What to work on
Extract the lines from the first line of the records below through the line containing "def flags (f", inclusive, and reproduce them exactly as written.

Dataset records
-- ==== Sys2Proof/Tests/Slice0.lean ====
section
/-! SUPPORT. Tests of the model against the vectors of spec/95_test_vectors.md (V, T and P numbers), the ill-formed terms that the
checks refuse, and for each statement with hypotheses a concrete case that meets them. -/

namespace Sys2Proof.Tests

open Sys2Proof Sys2Proof.Machine Sys2Proof.Claims

/-! ## Helpers -/

/-- The state after one step with this input, where the step goes on. -/
def after (s : State) (i : StepInput) : Option State :=
  match step (s.withDriver [i]) with
  | .next t => some t
  | _ => none

/-- The fault at which one step with this input stops. -/
def stop (s : State) (i : StepInput) : Option Fault :=
  match step (s.withDriver [i]) with
  | .fault e => some e
  | _ => none

/-- The reset state with another register file. -/
def regs (x : RegFile) : State := State.reset.withRfu x

/-- The reset state with another `f`. -/
def flags (f : Byte) : State := regs { RegFile.afterReset with f := f }

/-- The reset state with an image of which the bytes from `base` on are listed, of length `len`. -/
def holding (base : Nat) (bs : List Byte) (len : Nat) : State :=
  State.reset.withHdu { img := Memory.ofBytes base bs, imgLen := len, imgValid := true, hdr := none, hdrValid := false }

/-- The header window of program P2 up to the title: entry point and logo. -/
def windowHead : List Byte := [0x00, 0xC3, 0x50, 0x01] ++ List.replicate 48 0x00

/-- "COFFEEBREAK", "XXXX" and 0x80, the raw title of program P2. -/
def coffee : List Byte :=
  [0x43, 0x4F, 0x46, 0x46, 0x45, 0x45, 0x42, 0x52, 0x45, 0x41, 0x4B, 0x58, 0x58, 0x58, 0x58, 0x80]

/-- The header window of program P2 after the title, with another era byte. -/
def windowTail (era : Byte) : List Byte :=
  [0x37, 0x38, 0x00, 0x13, 0x05, 0x03, 0x01, era, 0x02, 0xAB, 0xF5, 0x30]

/-- The header window of program P2, with another era byte. -/
def window (era : Byte) : List Byte := windowHead ++ coffee ++ windowTail era

/-- A state whose image has that window. -/
def loaded (era : Byte) : State := holding 0x100 (window era) 0x150

/-- The record of that window, before its title is normalised. -/
def raw (era : Byte) : HeaderRecord :=
  { entryPoint := [0x00, 0xC3, 0x50, 0x01], logo := List.replicate 48 0x00, title := coffee, modernVendorCode := 0x3738,
    sgbFlag := 0x00, cartType := 0x13, romSizeCode := 0x05, ramSizeCode := 0x03, destinationCode := 0x01,
    legacyVendorCode := era, version := 0x02, headerChecksum := 0xAB, globalChecksum := 0xF530 }

/-! ## Terms that the checks refuse -/

theorem test_wellFormed_read_at_wp : Instr.wellFormedAt .wp (.getpair 0) = false := by decide
theorem test_wellFormed_read_at_dp : Instr.wellFormedAt .dp (.getr8 0) = false := by decide
theorem test_wellFormed_write_at_rp0 : Instr.wellFormedAt .rp0 .reset = false := by decide
theorem test_wellFormed_write_at_rp1 : Instr.wellFormedAt .rp1 (.setr16 0 0) = false := by decide
theorem test_wellFormed_decode_at_wp : Instr.wellFormedAt .wp .decode = false := by decide
theorem test_wellFormed_load_with_decoder :
    StepInput.wellFormed { dp := some 0xF000000000, host := some (.load []) } = false := by decide
theorem test_wellFormed_load_with_write :
    StepInput.wellFormed { wp := some 0x910000FFFE, host := some (.load [0xAA]) } = true := by decide

/-- R83: a selector or value too wide, a wrong name, a character without an ASCII code (log 12), a missing operand, and two commands at one port are not of the form. -/
theorem test_assemble_refuses :
    Assembler.assemble "RP0: GETPAIR 16" = none ∧ Assembler.assemble "WP: SETFLAG Z, 2" = none ∧
    Assembler.assemble "WP: SETR8 h, 0x100" = none ∧ Assembler.assemble "RP0: GETR8 A" = none ∧
    Assembler.assemble "DP: VENDOR 0, 0x33, \"é8\"" = none ∧ Assembler.assemble "WP: SETPAIR BC" = none ∧ Assembler.assemble "XP: RESET" = none ∧
    Assembler.assemble (String.ofList (Assembler.openBrace :: "DP: DECODE; HOST: LOADFAIL".toList ++ [Assembler.closeBrace])) = none := by
  decide

/-- R83: a grouped step of two commands, and a grouped step with a host load (T90). -/
theorem test_assemble_step :
    Assembler.assemble (String.ofList (Assembler.openBrace :: " RP0: GETPAIR HL; WP: SETPAIR HL, 0xC0DE ".toList ++ [Assembler.closeBrace])) =
      some { rp0 := some 0x2300000000, wp := some 0x330000C0DE } ∧
    Assembler.assemble (String.ofList (Assembler.openBrace :: " WP: SETR16 sp, 0xFFFE; HOST: LOAD [0xAA] ".toList ++ [Assembler.closeBrace])) =
      some { wp := some 0x910000FFFE, host := some (.load [0xAA]) } := by
  decide

/-! ## Decoding: a word of every row, written bit by bit from R73, R75 and R76 -/

theorem test_decode_reset : decode 0b0001000000000000000000000000000000000000 = .ok .reset := by decide
theorem test_decode_getpair : decode 0b0010001100000000000000000000000000000000 = .ok (.getpair 3) := by decide
theorem test_decode_setpair : decode 0b0011000100000000000000001011111011101111 = .ok (.setpair 1 0xBEEF) := by decide
theorem test_decode_getflag : decode 0b0100001100000000000000000000000000000000 = .ok (.getflag 3) := by decide
theorem test_decode_setflag : decode 0b0101001000000000000000000000000000000001 = .ok (.setflag 2 1) := by decide
theorem test_decode_getr8 : decode 0b0110111100000000000000000000000000000000 = .ok (.getr8 15) := by decide
theorem test_decode_setr8 : decode 0b0111011000000000000000000000000000010010 = .ok (.setr8 6 0x12) := by decide
theorem test_decode_getr16 : decode 0b1000000100000000000000000000000000000000 = .ok (.getr16 1) := by decide
theorem test_decode_setr16 : decode 0b1001000100000000000000001111111111111110 = .ok (.setr16 1 0xFFFE) := by decide
theorem test_decode_decode : decode 0b1010000000000000000000000000000000000000 = .ok .decode := by decide
theorem test_decode_vendor :
    decode 0b1011000000000001001100110011011100111000 = .ok (.vendor 0x01 0x33 0x3738) := by decide
theorem test_decode_cartname : decode 0b1100000011101110000000000000000000000000 = .ok (.cartname 0xEE) := by decide
theorem test_decode_romsize : decode 0b1101000000000101000000000000000000000000 = .ok (.romsize 0x05) := by decide
theorem test_decode_ramsize : decode 0b1110000000000011000000000000000000000000 = .ok (.ramsize 0x03) := by decide
theorem test_decode_imgrd : decode 0b1111000000000001000000000010001101000101 = .ok (.imgrd 0x012345) := by decide

/-- T40 to T50 and the other illegal words of 95_test_vectors.md. -/
theorem test_admit_illegal :
    admission .rp0 0x0000000000 = .error .reservedOpcode ∧ admission .wp 0x0FFFFFFFFF = .error .reservedOpcode ∧
    admission .dp 0xA100000000 = .error .mustBeZero ∧ admission .wp 0xA000000000 = .error .wrongPort ∧
    admission .dp 0x2000000000 = .error .wrongPort ∧ admission .dp 0xB133333738 = .error .mustBeZero ∧
    admission .dp 0xC001010000 = .error .mustBeZero ∧ admission .dp 0xD005000001 = .error .mustBeZero ∧
    admission .dp 0xF000010000 = .error .mustBeZero ∧ admission .rp1 0x2000000001 = .error .mustBeZero ∧
    admission .wp 0x5000000002 = .error .mustBeZero ∧ admission .wp 0x7000000100 = .error .mustBeZero := by decide

/-- The opcode table's numbering; a number that is no 40-bit word is no command. -/
theorem test_decodeTableWord :
    decodeTableWord 40 0x310000BEEF = some (.setpair 1 0xBEEF) ∧ decodeTableWord 40 0x0000000000 = none ∧
    decodeTableWord 48 0x10310000BEEF = none := by decide

/-! ## One step of each command -/

/-- T1: RESET from a register file full of other values; T2: from power-on. -/
theorem test_reset_any :
    (after (regs { RegFile.afterReset with a := 0xFF, f := 0xFF, b := 0x12, c := 0x34, pc := 0x4000, sp := 0xCFFF })
      { wp := some 0x1000000000 }).map (fun t => (t.rfu, t.out.wp)) = some (RegFile.afterReset, some .ok) := by decide
theorem test_reset_powerOn :
    (after State.powerOn { wp := some 0x1000000000 }).map (fun t => (t.rfu, t.hdu)) =
      some (RegFile.afterReset, HeaderUnit.powerOn) := by decide

/-- T7: GETPAIR AF gives the low nibble as stored; T10: selector 4. -/
theorem test_getpair_af :
    (after (flags 0x0F) { rp1 := some 0x2000000000 }).map (fun t => t.out.rp1) = some (some ⟨.ok, 0x010F⟩) := by decide
theorem test_getpair_range :
    (after State.reset { rp0 := some 0x2400000000 }).map (fun t => (t.out.rp0, t.rfu)) =
      some (some ⟨.invalidSelector, 0x0000⟩, RegFile.afterReset) := by decide

/-- T8: SETPAIR HL; T12: selector 4. -/
theorem test_setpair_hl :
    (after State.reset { wp := some 0x3300008001 }).map (fun t => (t.rfu, t.out.wp)) =
      some ({ RegFile.afterReset with h := 0x80, l := 0x01 }, some .ok) := by decide
theorem test_setpair_range :
    (after State.reset { wp := some 0x3400001234 }).map (fun t => (t.rfu, t.out.wp)) =
      some (RegFile.afterReset, some .invalidSelector) := by decide

/-- T16 and T17: GETFLAG C and GETFLAG H of f = 0x90; T18: the low nibble is no flag. -/
theorem test_getflag :
    (after (flags 0x90) { rp0 := some 0x4200000000, rp1 := some 0x4300000000 }).map (fun t => (t.out.rp0, t.out.rp1)) =
      some (some ⟨.ok, 0x0000⟩, some ⟨.ok, 0x0001⟩) := by decide
theorem test_getflag_low :
    (after (flags 0x0F) { rp0 := some 0x4000000000 }).map (fun t => t.out.rp0) = some (some ⟨.ok, 0x0000⟩) := by decide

Solution for this task
-- ==== Sys2Proof/Tests/Slice0.lean ====
section
/-! SUPPORT. Tests of the model against the vectors of spec/95_test_vectors.md (V, T and P numbers), the ill-formed terms that the
checks refuse, and for each statement with hypotheses a concrete case that meets them. -/

namespace Sys2Proof.Tests

open Sys2Proof Sys2Proof.Machine Sys2Proof.Claims

/-! ## Helpers -/

/-- The state after one step with this input, where the step goes on. -/
def after (s : State) (i : StepInput) : Option State :=
  match step (s.withDriver [i]) with
  | .next t => some t
  | _ => none

/-- The fault at which one step with this input stops. -/
def stop (s : State) (i : StepInput) : Option Fault :=
  match step (s.withDriver [i]) with
  | .fault e => some e
  | _ => none

/-- The reset state with another register file. -/
def regs (x : RegFile) : State := State.reset.withRfu x

/-- The reset state with another `f`. -/
def flags (f : Byte) : State := regs { RegFile.afterReset with f := f }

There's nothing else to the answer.